- [TRY IT] Output exactly the lines below, starting with the line that has "exec (.getResult p" and going on through the line that has "with flags := 0", both included, and no other lines.
======
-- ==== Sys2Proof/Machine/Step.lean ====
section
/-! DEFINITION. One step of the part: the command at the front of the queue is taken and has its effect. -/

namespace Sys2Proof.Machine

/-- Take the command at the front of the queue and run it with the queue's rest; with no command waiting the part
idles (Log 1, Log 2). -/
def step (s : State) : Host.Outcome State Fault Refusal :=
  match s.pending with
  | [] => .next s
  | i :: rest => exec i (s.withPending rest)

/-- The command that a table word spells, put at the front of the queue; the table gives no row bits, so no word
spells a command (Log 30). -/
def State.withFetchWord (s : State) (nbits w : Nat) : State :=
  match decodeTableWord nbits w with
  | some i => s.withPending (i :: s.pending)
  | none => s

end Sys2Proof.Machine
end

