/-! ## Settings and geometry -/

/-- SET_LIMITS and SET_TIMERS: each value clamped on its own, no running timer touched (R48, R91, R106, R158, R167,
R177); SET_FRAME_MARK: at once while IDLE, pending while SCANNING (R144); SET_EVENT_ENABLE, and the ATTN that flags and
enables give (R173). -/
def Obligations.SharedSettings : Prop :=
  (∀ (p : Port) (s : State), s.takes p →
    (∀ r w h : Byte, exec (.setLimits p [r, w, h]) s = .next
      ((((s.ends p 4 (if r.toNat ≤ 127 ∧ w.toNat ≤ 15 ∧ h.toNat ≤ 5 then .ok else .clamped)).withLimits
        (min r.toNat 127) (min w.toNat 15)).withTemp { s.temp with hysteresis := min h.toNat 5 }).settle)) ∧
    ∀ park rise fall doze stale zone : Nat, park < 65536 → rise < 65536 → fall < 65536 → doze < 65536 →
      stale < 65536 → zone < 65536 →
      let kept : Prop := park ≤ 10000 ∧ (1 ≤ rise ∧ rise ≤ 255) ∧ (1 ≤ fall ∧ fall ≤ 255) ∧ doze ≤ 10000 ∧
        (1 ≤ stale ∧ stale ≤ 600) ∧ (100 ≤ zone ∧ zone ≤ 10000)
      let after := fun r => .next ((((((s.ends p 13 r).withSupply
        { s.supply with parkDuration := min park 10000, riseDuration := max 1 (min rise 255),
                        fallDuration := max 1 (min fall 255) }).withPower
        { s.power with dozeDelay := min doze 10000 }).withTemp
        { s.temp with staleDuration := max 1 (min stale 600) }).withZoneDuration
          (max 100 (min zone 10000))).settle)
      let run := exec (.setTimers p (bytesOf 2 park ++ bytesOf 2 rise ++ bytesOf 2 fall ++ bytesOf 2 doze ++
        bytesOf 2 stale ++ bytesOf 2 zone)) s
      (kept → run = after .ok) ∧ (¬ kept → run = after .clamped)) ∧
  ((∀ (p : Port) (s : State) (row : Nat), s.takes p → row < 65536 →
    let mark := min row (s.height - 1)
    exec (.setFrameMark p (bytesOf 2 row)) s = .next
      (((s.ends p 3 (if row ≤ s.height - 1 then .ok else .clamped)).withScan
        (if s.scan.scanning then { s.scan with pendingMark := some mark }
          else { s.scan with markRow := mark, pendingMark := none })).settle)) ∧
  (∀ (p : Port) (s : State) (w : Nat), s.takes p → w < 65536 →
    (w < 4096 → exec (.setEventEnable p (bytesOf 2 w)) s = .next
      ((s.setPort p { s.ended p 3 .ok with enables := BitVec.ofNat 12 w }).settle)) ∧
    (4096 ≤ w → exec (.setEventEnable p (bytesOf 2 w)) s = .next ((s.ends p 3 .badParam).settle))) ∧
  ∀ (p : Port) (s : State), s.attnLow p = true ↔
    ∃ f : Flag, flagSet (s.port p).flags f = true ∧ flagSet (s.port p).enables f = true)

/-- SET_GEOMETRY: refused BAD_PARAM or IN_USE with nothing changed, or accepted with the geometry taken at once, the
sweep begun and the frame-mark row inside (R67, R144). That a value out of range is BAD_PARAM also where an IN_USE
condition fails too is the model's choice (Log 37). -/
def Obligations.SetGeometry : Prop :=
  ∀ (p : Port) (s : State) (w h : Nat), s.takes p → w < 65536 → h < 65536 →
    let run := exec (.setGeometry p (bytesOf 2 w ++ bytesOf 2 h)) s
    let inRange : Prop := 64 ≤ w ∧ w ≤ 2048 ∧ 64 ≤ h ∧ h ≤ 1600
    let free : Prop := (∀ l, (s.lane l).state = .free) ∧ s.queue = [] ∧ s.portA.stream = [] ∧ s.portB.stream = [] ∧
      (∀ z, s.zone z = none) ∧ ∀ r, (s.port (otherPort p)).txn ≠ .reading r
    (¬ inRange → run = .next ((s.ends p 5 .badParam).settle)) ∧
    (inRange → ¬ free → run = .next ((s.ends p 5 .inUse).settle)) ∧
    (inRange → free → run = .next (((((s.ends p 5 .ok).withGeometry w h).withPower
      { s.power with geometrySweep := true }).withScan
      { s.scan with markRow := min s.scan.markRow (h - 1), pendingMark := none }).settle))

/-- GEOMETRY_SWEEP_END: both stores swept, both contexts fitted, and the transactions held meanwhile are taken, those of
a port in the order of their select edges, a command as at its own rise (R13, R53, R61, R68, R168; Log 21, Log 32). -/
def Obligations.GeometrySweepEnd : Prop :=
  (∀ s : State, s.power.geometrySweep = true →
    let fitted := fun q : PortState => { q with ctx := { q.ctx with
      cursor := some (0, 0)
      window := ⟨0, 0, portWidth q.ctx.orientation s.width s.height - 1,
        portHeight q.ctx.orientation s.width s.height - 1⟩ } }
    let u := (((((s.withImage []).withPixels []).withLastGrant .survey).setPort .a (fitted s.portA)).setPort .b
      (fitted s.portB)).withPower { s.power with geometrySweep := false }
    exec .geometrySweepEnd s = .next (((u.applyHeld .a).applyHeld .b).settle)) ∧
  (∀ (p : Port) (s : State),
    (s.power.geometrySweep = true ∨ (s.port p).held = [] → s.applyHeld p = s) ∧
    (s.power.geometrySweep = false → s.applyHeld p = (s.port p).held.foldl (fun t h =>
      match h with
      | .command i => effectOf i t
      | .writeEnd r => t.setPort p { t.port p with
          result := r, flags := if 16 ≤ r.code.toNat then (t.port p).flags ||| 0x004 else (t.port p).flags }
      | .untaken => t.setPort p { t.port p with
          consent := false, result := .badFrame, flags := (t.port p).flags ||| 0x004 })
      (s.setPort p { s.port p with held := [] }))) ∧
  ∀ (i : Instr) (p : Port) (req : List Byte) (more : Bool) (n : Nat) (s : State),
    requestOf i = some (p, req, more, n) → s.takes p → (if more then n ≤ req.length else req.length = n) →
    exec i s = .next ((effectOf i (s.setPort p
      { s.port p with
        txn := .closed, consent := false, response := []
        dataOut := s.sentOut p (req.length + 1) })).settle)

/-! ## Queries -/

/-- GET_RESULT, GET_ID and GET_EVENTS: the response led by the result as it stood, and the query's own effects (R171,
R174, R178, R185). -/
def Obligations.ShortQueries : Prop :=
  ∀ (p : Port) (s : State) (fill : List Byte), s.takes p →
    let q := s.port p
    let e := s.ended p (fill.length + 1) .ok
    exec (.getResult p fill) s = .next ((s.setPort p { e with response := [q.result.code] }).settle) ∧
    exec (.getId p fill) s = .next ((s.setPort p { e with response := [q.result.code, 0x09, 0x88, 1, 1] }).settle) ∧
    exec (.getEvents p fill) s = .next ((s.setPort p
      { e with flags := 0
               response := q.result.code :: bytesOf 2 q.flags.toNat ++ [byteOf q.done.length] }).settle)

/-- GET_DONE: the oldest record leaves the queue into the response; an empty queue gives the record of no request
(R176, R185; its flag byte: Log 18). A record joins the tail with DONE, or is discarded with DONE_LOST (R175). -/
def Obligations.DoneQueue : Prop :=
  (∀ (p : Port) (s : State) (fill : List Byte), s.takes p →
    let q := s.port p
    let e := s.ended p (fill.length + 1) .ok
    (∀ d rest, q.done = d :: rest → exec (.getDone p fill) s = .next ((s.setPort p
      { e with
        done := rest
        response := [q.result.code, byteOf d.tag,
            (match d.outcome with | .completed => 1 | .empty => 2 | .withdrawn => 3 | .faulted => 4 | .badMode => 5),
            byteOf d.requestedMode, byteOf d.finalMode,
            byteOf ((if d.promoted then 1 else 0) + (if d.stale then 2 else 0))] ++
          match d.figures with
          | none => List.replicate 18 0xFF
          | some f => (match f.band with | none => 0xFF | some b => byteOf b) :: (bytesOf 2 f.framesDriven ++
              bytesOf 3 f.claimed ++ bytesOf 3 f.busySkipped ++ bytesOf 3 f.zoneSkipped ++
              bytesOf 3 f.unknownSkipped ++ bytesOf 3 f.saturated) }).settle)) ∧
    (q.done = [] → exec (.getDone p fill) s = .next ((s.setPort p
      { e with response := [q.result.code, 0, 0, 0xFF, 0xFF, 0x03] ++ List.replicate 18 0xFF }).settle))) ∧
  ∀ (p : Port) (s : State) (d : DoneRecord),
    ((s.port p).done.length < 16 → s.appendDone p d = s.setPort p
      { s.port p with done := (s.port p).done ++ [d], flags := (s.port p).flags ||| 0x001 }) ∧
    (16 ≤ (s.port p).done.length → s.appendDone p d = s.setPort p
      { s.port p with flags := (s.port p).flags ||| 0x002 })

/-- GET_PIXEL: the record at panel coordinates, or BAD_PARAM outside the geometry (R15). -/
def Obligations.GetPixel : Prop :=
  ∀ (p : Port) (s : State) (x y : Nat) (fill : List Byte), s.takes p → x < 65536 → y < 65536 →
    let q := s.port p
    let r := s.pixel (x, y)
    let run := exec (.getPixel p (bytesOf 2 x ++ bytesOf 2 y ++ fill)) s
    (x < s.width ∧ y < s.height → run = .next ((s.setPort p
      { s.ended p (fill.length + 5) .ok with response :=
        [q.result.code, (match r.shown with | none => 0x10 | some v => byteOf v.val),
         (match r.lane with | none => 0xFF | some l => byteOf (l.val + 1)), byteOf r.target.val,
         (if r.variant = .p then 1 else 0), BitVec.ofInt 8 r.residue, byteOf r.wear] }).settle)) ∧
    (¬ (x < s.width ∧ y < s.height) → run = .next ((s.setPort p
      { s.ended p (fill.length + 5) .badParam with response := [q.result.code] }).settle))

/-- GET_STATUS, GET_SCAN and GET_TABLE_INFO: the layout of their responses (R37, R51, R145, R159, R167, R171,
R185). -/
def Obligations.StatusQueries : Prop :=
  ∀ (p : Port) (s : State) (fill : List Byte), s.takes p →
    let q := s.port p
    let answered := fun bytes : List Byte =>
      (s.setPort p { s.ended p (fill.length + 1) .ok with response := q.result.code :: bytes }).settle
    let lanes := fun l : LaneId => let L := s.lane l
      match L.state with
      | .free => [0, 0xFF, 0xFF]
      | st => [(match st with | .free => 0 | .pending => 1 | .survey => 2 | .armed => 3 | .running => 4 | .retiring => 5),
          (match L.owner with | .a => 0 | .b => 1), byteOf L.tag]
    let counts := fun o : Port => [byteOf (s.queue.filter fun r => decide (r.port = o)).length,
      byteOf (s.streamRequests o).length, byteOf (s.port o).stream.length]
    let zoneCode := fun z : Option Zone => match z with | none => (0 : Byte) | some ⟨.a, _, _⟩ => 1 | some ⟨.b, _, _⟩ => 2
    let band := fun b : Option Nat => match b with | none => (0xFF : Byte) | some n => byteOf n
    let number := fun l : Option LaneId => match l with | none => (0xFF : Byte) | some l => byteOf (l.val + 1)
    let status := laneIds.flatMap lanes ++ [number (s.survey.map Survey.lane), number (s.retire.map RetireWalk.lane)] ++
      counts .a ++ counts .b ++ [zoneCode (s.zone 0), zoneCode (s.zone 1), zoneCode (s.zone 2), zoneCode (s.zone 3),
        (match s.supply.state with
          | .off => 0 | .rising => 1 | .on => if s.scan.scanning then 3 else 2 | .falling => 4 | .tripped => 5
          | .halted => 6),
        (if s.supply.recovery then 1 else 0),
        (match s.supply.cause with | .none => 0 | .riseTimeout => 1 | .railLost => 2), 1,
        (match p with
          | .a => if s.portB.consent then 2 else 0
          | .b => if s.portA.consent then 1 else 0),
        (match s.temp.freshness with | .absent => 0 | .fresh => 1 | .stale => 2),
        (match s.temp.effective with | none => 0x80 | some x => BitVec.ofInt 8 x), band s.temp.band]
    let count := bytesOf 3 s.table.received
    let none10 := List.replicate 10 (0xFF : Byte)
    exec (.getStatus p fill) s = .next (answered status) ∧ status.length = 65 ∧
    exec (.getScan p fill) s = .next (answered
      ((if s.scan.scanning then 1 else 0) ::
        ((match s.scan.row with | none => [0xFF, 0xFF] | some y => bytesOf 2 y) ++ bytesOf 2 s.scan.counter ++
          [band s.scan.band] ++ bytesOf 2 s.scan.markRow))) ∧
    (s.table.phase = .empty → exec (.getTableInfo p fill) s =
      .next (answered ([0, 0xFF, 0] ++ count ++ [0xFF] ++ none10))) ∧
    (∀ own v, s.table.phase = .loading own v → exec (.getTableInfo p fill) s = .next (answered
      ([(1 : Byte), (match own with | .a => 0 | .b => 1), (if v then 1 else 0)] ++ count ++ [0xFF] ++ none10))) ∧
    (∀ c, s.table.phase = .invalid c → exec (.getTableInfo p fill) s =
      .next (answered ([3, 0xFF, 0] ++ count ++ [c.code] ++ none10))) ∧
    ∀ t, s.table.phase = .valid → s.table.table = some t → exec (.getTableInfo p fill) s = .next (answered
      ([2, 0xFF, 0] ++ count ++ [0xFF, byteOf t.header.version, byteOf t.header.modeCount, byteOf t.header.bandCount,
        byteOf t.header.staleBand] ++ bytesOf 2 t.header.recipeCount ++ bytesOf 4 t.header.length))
======
- [COMPLETED EXERCISE]
    exec (.getResult p fill) s = .next ((s.setPort p { e with response := [q.result.code] }).settle) ∧
    exec (.getId p fill) s = .next ((s.setPort p { e with response := [q.result.code, 0x09, 0x88, 1, 1] }).settle) ∧
    exec (.getEvents p fill) s = .next ((s.setPort p
      { e with flags := 0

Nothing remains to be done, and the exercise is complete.